Gathering country data before you need it
When you start a new country analysis, you typically need several a bunch of foundational pieces of data in place before you can get anywhere:
- Administrative boundaries
- Population rasters
- Road networks
- Building footprints
Those come from many different sources, each with its own format and download method. If you're heading into the field with poor internet, you want all of it on your machine before you go. Even from the office, manually pulling everything together can eat up valuable time.

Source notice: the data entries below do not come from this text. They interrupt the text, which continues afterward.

/-- PNLp.CFENCE: a value that fences all 40 cores is ignored and counted (R495). -/
def coreFence (p : Panel) (v : W64) (s : State) : State :=
  let f := v.extractLsb' 0 40
  if f = BitVec.allOnes 40 then accErr (0x20000 + 0x10000 * p.val + 8) s
  else s.setPanel p { s.panel p with fence := f }

def execCoreFenceWrite (p : Panel) (v : W64) (s : State) : Host.Outcome State Fault Refusal := .next (hostWrite s (coreFence p v))

/-- QMG.CTXCTL (R371). -/
def ctxCtl (v : W64) (s : State) : State :=
  match wfld v 0 2 with
  | 1 => openCtx s
  | 2 => ctxClose s
  | 3 => ctxFree s
  | _ => s

/-- QMG.CTXSEED, CTXHB and CTXHL: ignored unless the selected context is FREE (R372). -/
def ctxSetup (s : State) (g : CtxState → CtxState) : State :=
  if (s.ctx s.qmg.csel).phase = .free then updCtx s s.qmg.csel g else s

/-- Some queue of a group is enabled. -/
def groupBusy (s : State) (g : Nat) : Bool := s.qmg.queues.any fun e => e.1 / 64 == g && e.2.enable

/-- QMG.GOWN: ignored while a queue of the group is enabled (R372). -/
def groupOwn (v : W64) (s : State) : State :=
  let g := s.qmg.gsel.val
  let own : Ctx := ⟨wfld v 0 10, by unfold wfld fld; omega⟩
  let t := tabSet ((0 : Ctx), false) s.qmg.groups g (own, v.getLsbD 10)
  if groupBusy s g then s else updQmg s fun q => { q with groups := t }

/-- QMG.QRING and QCPL: only while the queue is disabled (R373). -/
def queueSetup (s : State) (g : QueueState → QueueState) : State :=
  if (s.queue s.qmg.qsel).enable then s else updQueue s s.qmg.qsel g

def queueCfg (v : W64) (s : State) : State := if v.getLsbD 8 then queueEnable v s else queueDisable v s

/-- GAU.CTL (R352, R354). -/
def gauCtl (v : W64) (s : State) : State :=
  let l : Link := ⟨wfld v 2 5, by unfold wfld fld; omega⟩
  let s := updGau s fun g => { g with syncArm := v.getLsbD 0, joinLink := l, steerEn := v.getLsbD 7 }
  if v.getLsbD 1 then joinFrom l s else s

/-- LNK.CTLn: TARGET, then RESOLVE (R318, R321). -/
def linkCtl (l : Link) (v : W64) (s : State) : State :=
  let s := match wfld v 0 2 with
    | 0 => writeTarget l (targetOff l) s
    | 1 => writeTarget l (targetHold l) s
    | 2 => writeTarget l (targetRun l) s
    | _ => s
  if v.getLsbD 11 then resolveLink l (v.extractLsb' 4 7) s else s

/-- MEM.APERa: its reserved bits read 0 (R496). -/
def aperWrite (a : Nat) (v : W64) (s : State) : State :=
  let w := BitVec.ofNat 64 (wfld v 0 12 + 2 ^ 30 * wfld v 30 14)
  { s with mem := { s.mem with aper := tabSet 0 s.mem.aper a w } }

/-- A write to a field that the lock has made read-only (R10). -/
def lockedWrite (s : State) : State := updSec s fun x => { x with lockViol := x.lockViol + 1 }

/-! ### REGISTER_WRITE (R487, R490, R492) -/

def glbWrite (o : Nat) (v : W64) (s : State) : State :=
  match o with
  | 0x040 => riskWrite v s
  | 0x048 => hangCfg v s
  | 0x050 => rstreq v s
  | 0x080 => dumpSel v s
  | 0x088 => updGlb s fun g => { g with dumpAck := v }
  | 0x098 => logAck v s
  | 0x0A0 => evCfg v s
  | _ => s

def qmgWrite (o : Nat) (v : W64) (s : State) : State :=
  match o with
  | 0x000 => updQmg s fun q => { q with csel := ⟨wfld v 0 10, by unfold wfld fld; omega⟩ }
  | 0x008 => ctxCtl v s
  | 0x010 => if v.getLsbD 11 then updCtx s s.qmg.csel fun x => { x with cmdBad := false } else s
  | 0x018 => ctxSetup s fun x => { x with seed := v }
  | 0x020 => ctxSetup s fun x => { x with hbase := v.extractLsb' 12 40 }
  | 0x028 => ctxSetup s fun x => { x with hlimit := v.extractLsb' 12 40 }
  | 0x080 => updQmg s fun q => { q with gsel := ⟨wfld v 0 10, by unfold wfld fld; omega⟩ }
  | 0x088 => groupOwn v s
  | 0x100 => updQmg s fun q => { q with qsel := ⟨wfld v 0 16, by unfold wfld fld; omega⟩ }
  | 0x108 => queueSetup s fun x => { x with rbase := v.extractLsb' 12 40 }
  | 0x110 => queueSetup s fun x => { x with cbase := v.extractLsb' 12 40 }
  | 0x118 => queueCfg v s
  | 0x128 => if v.getLsbD 32 then updQueue s s.qmg.qsel fun x => { x with cfgErr := false } else s
  | 0x200 => evqBase v s
  | 0x208 => evqCfg v s
  | 0x218 => evqAck v s
  | _ => s

def lnkWrite (o : Nat) (v : W64) (s : State) : State :=
  if o = 0 then lockedWrite s
  else if h : 0x1000 ≤ o ∧ o < 0x2000 ∧ o % 0x80 = 0 then linkCtl ⟨(o - 0x1000) / 0x80, by omega⟩ v s
  else s

def gauWrite (o : Nat) (v : W64) (s : State) : State :=
  match o with
  | 0x00 => gauCtl v s
  | 0x08 => updGau s fun g => { g with syncv := v }
  | _ => s

def pwrWrite (o : Nat) (v : W64) (s : State) : State :=
  match o with
  | 0x00 => updPwr s fun p => { p with limit := max 800 (min 1600 (wfld v 0 11)) }
  | 0x20 => updPwr s fun p => { p with drillMark := v }
  | 0x28 => drillCtl v s
  | _ => s

def secWrite (o : Nat) (v : W64) (s : State) : State :=
  if o = 0x30 then updSec s fun x => { x with bindsel := ⟨wfld v 0 10, by unfold wfld fld; omega⟩ }
  else if o = 0x20 ∨ o = 0x38 ∨ (0x100 ≤ o ∧ o < 0x300) then lockedWrite s
  else s

def memWrite (o : Nat) (v : W64) (s : State) : State :=
  if o = 0 then secresSet v s
  else if 0x100 ≤ o ∧ o < 0x180 then aperWrite ((o - 0x100) / 8) v s
  else s

/-- The effect of an aligned 8-byte write at a BAR0 offset; reserved offsets ignore it. -/
def regWrite (off : Nat) (v : W64) (s : State) : State :=
  let o := off % 0x10000
  if off < 0x10000 then glbWrite o v s
  else if off < 0x20000 then s
  else if h : off < 0x60000 then
    if o = 8 then coreFence ⟨(off - 0x20000) / 0x10000 % 4, Nat.mod_lt _ (by decide)⟩ v s else s
  else if off < 0x70000 then qmgWrite o v s
  else if off < 0x80000 then lnkWrite o v s
  else if off < 0x81000 then gauWrite (off - 0x80000) v s
  else if off < 0x82000 then pwrWrite (off - 0x81000) v s
  else if off < 0x83000 then secWrite (off - 0x82000) v s
  else if off < 0x84000 then memWrite (off - 0x83000) v s
  else s

/-- REGISTER_WRITE: 8 bytes; a misaligned one is refused and counted (R488). -/
def registerWrite (off : BitVec 22) (v : W64) (s : State) : State :=
  if off.toNat % 8 = 0 then regWrite off.toNat v s else accErr off.toNat s

def execRegisterWrite (off : BitVec 22) (v : W64) (s : State) : Host.Outcome State Fault Refusal := .next (hostWrite s (registerWrite off v))

/-! ### Reads (R489 to R496) -/

def allPanelsRun (s : State) : Bool := ([0, 1, 2, 3] : List Panel).all fun p => (s.panel p).state == 0

def glbRead (o : Nat) (s : State) : Nat :=
  let g := s.glb
  if 0x100 ≤ o ∧ o < 0x200 then evCntWord s ((o - 0x100) / 8)
  else match o with
  | 0x000 => glbId s
  | 0x008 => bnat (s.sec.lock && allPanelsRun s) + 2 * g.lastRung.toNat + 16 * bnat g.escWait
  | 0x010 => g.accErr.toNat + 2 ^ 32 * g.accLast.toNat
  | 0x040 => g.score.toNat + 2 ^ 8 * g.cMem.toNat + 2 ^ 16 * g.cBer.toNat + 2 ^ 24 * g.cUnc.toNat + 2 ^ 32 * g.cVolt.toNat
      + 2 ^ 40 * g.cTemp.toNat + 2 ^ 48 * g.cNbr.toNat + 2 ^ 56 * g.maxScore.toNat
  | 0x048 => g.slotWin.toNat + 2 ^ 8 * g.queueWin.toNat + 2 ^ 16 * g.engineWin.toNat + 2 ^ 24 * bnat g.replayEn
      + 2 ^ 25 * bnat g.autoEsc + 2 ^ 26 * bnat g.pwrCycleEn
  | 0x060 => nth (rstWords s) 0
  | 0x068 => nth (rstWords s) 1
  | 0x080 => g.dumpRegion.toNat + 4 * g.dumpPanel.toNat + 2 ^ 16 * g.dumpOffset.toNat
  | 0x088 => g.dumpAck.toNat
  | 0x090 => s.ev.chipLog.written % 2 ^ 32
  | 0x098 => s.ev.chipLog.ack
  | 0x0A0 => bnat s.ev.i3cEn + 2 * bnat s.ev.i3cWarn
  | _ => 0

/-- Cores of a panel that are neither fenced nor held by a replay. -/
def freeCores (s : State) (p : Panel) : Nat :=
  ((List.range 40).filter fun c => !(s.panel p).fence.getLsbD c && (tabGet {} s.cores (40 * p.val + c)).replay.isNone).length

def pnlRead (p : Panel) (o : Nat) (s : State) : Nat :=
  let x := s.panel p
  match o with
  | 0x000 => x.inc.toNat + 2 ^ 8 * x.state.toNat + 2 ^ 10 * freeCores s p
  | 0x008 => x.fence.toNat
  | 0x100 => x.placed
  | 0x108 => x.failed
  | 0x110 => x.hangs
  | 0x118 => x.replays
  | _ => 0

def phaseNum : CtxPhase → Nat
  | .free => 0
  | .opened => 1
  | .closing => 2
  | .quiescent => 3

def ctxCntWord (s : State) (w : Nat) : Nat :=
  let c := s.qmg.csel
  let x := s.ctx c
  nth [x.accepted, x.completed, x.cancelled, x.dbIgnored, openParts s c, openMsgs s c, x.msgAbandoned, x.genDrop] w

def qmgRead (o : Nat) (s : State) : Nat :=
  let q := s.qmg
  let c := s.ctx q.csel
  let x := s.queue q.qsel
  if 0x040 ≤ o ∧ o < 0x080 then ctxCntWord s ((o - 0x040) / 8)
  else match o with
  | 0x000 => q.csel.val
  | 0x010 => phaseNum c.phase + 4 * c.gen.toNat + 2 ^ 10 * bnat c.drained + 2 ^ 11 * bnat c.cmdBad
  | 0x018 => c.seed.toNat
  | 0x020 => c.hbase.toNat * 4096
  | 0x028 => c.hlimit.toNat * 4096
  | 0x080 => q.gsel.val
  | 0x088 => (s.group q.gsel.val).1.val + 2 ^ 10 * bnat (s.group q.gsel.val).2
  | 0x100 => q.qsel.val
  | 0x108 => x.rbase.toNat * 4096
  | 0x110 => x.cbase.toNat * 4096
  | 0x118 => x.log2size.toNat + 2 ^ 5 * x.cls.toNat + 2 ^ 8 * bnat x.enable + 2 ^ 9 * x.vector.toNat + 2 ^ 20 * bnat x.irqEn
  | 0x120 => x.head.toNat + 2 ^ 32 * x.tail.toNat
  | 0x128 => x.done.toNat + 2 ^ 32 * bnat x.cfgErr
  | 0x140 => x.dbApplied
  | 0x148 => x.dbIgnored
  | 0x150 => x.dbBad
  | 0x200 => s.ev.evqBase.toNat
  | 0x208 => s.ev.evqLog2 + 2 ^ 5 * bnat s.ev.evqEnable + 2 ^ 6 * bnat s.ev.evqTrace + 2 ^ 7 * s.ev.evqVector.toNat
  | 0x210 => s.ev.host.written % 2 ^ 32
  | 0x218 => s.ev.host.ack
  | _ => 0

def lnkRead (o : Nat) (s : State) : Nat :=
  if o = 0 then s.lnk.enable.toNat
  else if h : 0x1000 ≤ o ∧ o < 0x2000 then linkRead (s.link ⟨(o - 0x1000) / 0x80, by omega⟩) ((o - 0x1000) % 0x80)
  else if h : 0x2000 ≤ o ∧ o < 0x2100 then dieWord (s.die ⟨(o - 0x2000) / 0x80, by omega⟩) ((o - 0x2000) % 0x80 / 8)
  else if h : 0x2100 ≤ o ∧ o < 0x2200 then ringRead s ⟨(o - 0x2100) / 8, by omega⟩
  else if h : 0x2200 ≤ o ∧ o < 0x2240 then epochRead s ⟨(o - 0x2200) / 8, by omega⟩
  else 0

def gauRead (o : Nat) (s : State) : Nat :=
  let g := s.gau
  match o with
  | 0x00 => bnat g.syncArm + 4 * g.joinLink.val + 2 ^ 7 * bnat g.steerEn
  | 0x08 => g.syncv.toNat
  | 0x10 => g.count.toNat
  | 0x18 => bnat g.valid + 2 * bnat (alignedNow s) + 4 * bnat g.refOk + 2 ^ 8 * (g.partners % 256) + 2 ^ 16 * ofSigned 16 g.mean
  | 0x20 => g.steerUp % 2 ^ 32 + 2 ^ 32 * (g.steerDown % 2 ^ 32)
  | 0x28 => g.slotsLate + 2 ^ 32 * g.ranksLate
  | 0x30 => g.shifts + 2 ^ 32 * g.excluded
  | _ => 0

/-- The hottest of some sensors, as a signed byte. -/
def hottest (s : State) (l : List Sensor) : Nat :=
  ofSigned 8 ((l.map fun x => (s.sensor x).celsius).foldl max (-128))

def pwrStat (s : State) : Nat :=
  sagStage s + (([0, 1, 2, 3] : List Panel).map fun p => stageIn s p * 2 ^ (3 * p.val + 3)).sum
    + 2 ^ 15 * bnat s.pwr.thermTrip + 2 ^ 16 * bnat s.pwr.drillOn

def pwrCntWord (s : State) (w : Nat) : Nat :=
  let four := fun (t : Tab Nat) => ((rangeFrom 1 4).map fun k => tabGet 0 t k * 2 ^ (16 * (k - 1))).sum
  match w with
  | 0 => four s.pwr.sagCnt
  | 1 => four s.pwr.thermCnt
  | 2 => tabGet 0 s.pwr.sagCnt 5 + 2 ^ 32 * tabGet 0 s.pwr.thermCnt 5
  | 3 => s.pwr.drills + 2 ^ 32 * s.pwr.drillMissed
  | _ => sat64 (s.pwr.limitTicks * 100 / 15625)

def opRead (s : State) (p : Panel) : Nat :=
  let x := s.panel p
  x.coreOp.val + 8 * x.matrixOp.val + 2 ^ 8 * vcoreOf (min x.coreOp x.matrixOp) + 2 ^ 16 * (tabGet 0 s.pwr.panelW p.val % 2 ^ 16)

def tempRead (s : State) (p : Panel) : Nat :=
  hottest s ((List.finRange 8).map fun i => .junction p i)
    + 2 ^ 8 * hottest s ((List.finRange 6).map fun (i : Fin 6) => .gddr ⟨6 * p.val + i.val, by omega⟩)

def tmodRead (s : State) : Nat :=
  hottest s ((List.finRange 4).map fun i => .link 0 i) + 2 ^ 8 * hottest s ((List.finRange 4).map fun i => .link 1 i)
    + 2 ^ 16 * hottest s ((List.finRange 6).map fun i => .stage i) + 2 ^ 24 * hottest s [.inlet] + 2 ^ 32 * hottest s [.outlet]

def pwrRead (o : Nat) (s : State) : Nat :=
  let panel : Panel := ⟨o / 8 % 4, Nat.mod_lt _ (by decide)⟩
  if 0x40 ≤ o ∧ o < 0x60 then opRead s panel
  else if 0x60 ≤ o ∧ o < 0x80 then tempRead s panel
  else if 0x80 ≤ o ∧ o < 0xA8 then pwrCntWord s ((o - 0x80) / 8)
  else match o with
  | 0x00 => s.pwr.limit
  | 0x08 => pwrStat s
  | 0x10 => vinMean s % 2 ^ 16 + 2 ^ 16 * (s.pwr.pin % 2 ^ 16)
  | 0x18 => tmodRead s
  | 0x20 => s.pwr.drillMark.toNat
  | 0x28 => s.pwr.dstage.toNat + 2 ^ 8 * s.pwr.drillLen.toNat
  | _ => 0

def secRead (o : Nat) (s : State) : Nat :=
  let x := s.sec
  if 0x100 ≤ o ∧ o < 0x300 then (tabGet 0 x.regions ((o - 0x100) / 8)).toNat
  else match o with
  | 0x00 => bootStat s
  | 0x08 => fwVer s
  | 0x10 => x.cfgSeq.toNat
  | 0x18 => x.lockViol.toNat
  | 0x20 => x.protDebug.toNat + 2 ^ 8 * x.protIde.toNat
  | 0x28 => bnat x.ioSecure + 2 * bnat x.cmSecure + 2 ^ 32 * x.ideFail.toNat
  | 0x30 => x.bindsel.val
  | 0x38 => (tabGet 0 x.bind x.bindsel.val).toNat
  | _ => 0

Provision: Automating the heavy setup
The Provision tool automates that process. You give it a country code and an admin level, and it goes out and downloads everything into a folder. That’s admin boundaries from geoBoundaries, population rasters from WorldPop, and a handful of other standard sources.
We built it by taking the internal process we use whenever we load a new country into the Crosscut app and making it available as a standalone tool. It's not connected to what's currently in the app, so it works for any country in the world.
Provision works by typing a short command into your terminal. You tell it the country and admin level you need and it handles the rest. It's a developer tool, but more approachable than it sounds. The README walks through everything you need to get started.
Match-bot: Reconciling place names
Once you have your data, analysts will almost always hit the same second problem. You have a spreadsheet of admin units and a GIS shapefile that are supposed to describe the same places, but the names don't match. For a case or two you can manage, but with thousands of data points it ends up turning into its own job.
One source might name a facility “CS Gaspard Kamara,” while another names the same facility “Centre de Santé Gaspard Kamara.” These are the same place, the people who recorded the data just followed slightly different naming conventions. Merging those two data sets on a simple name match alone will fail. You usually get more mismatches as you drill down to lower admin levels, where there’s a lot of variation in how anything is spelled (or what it's called).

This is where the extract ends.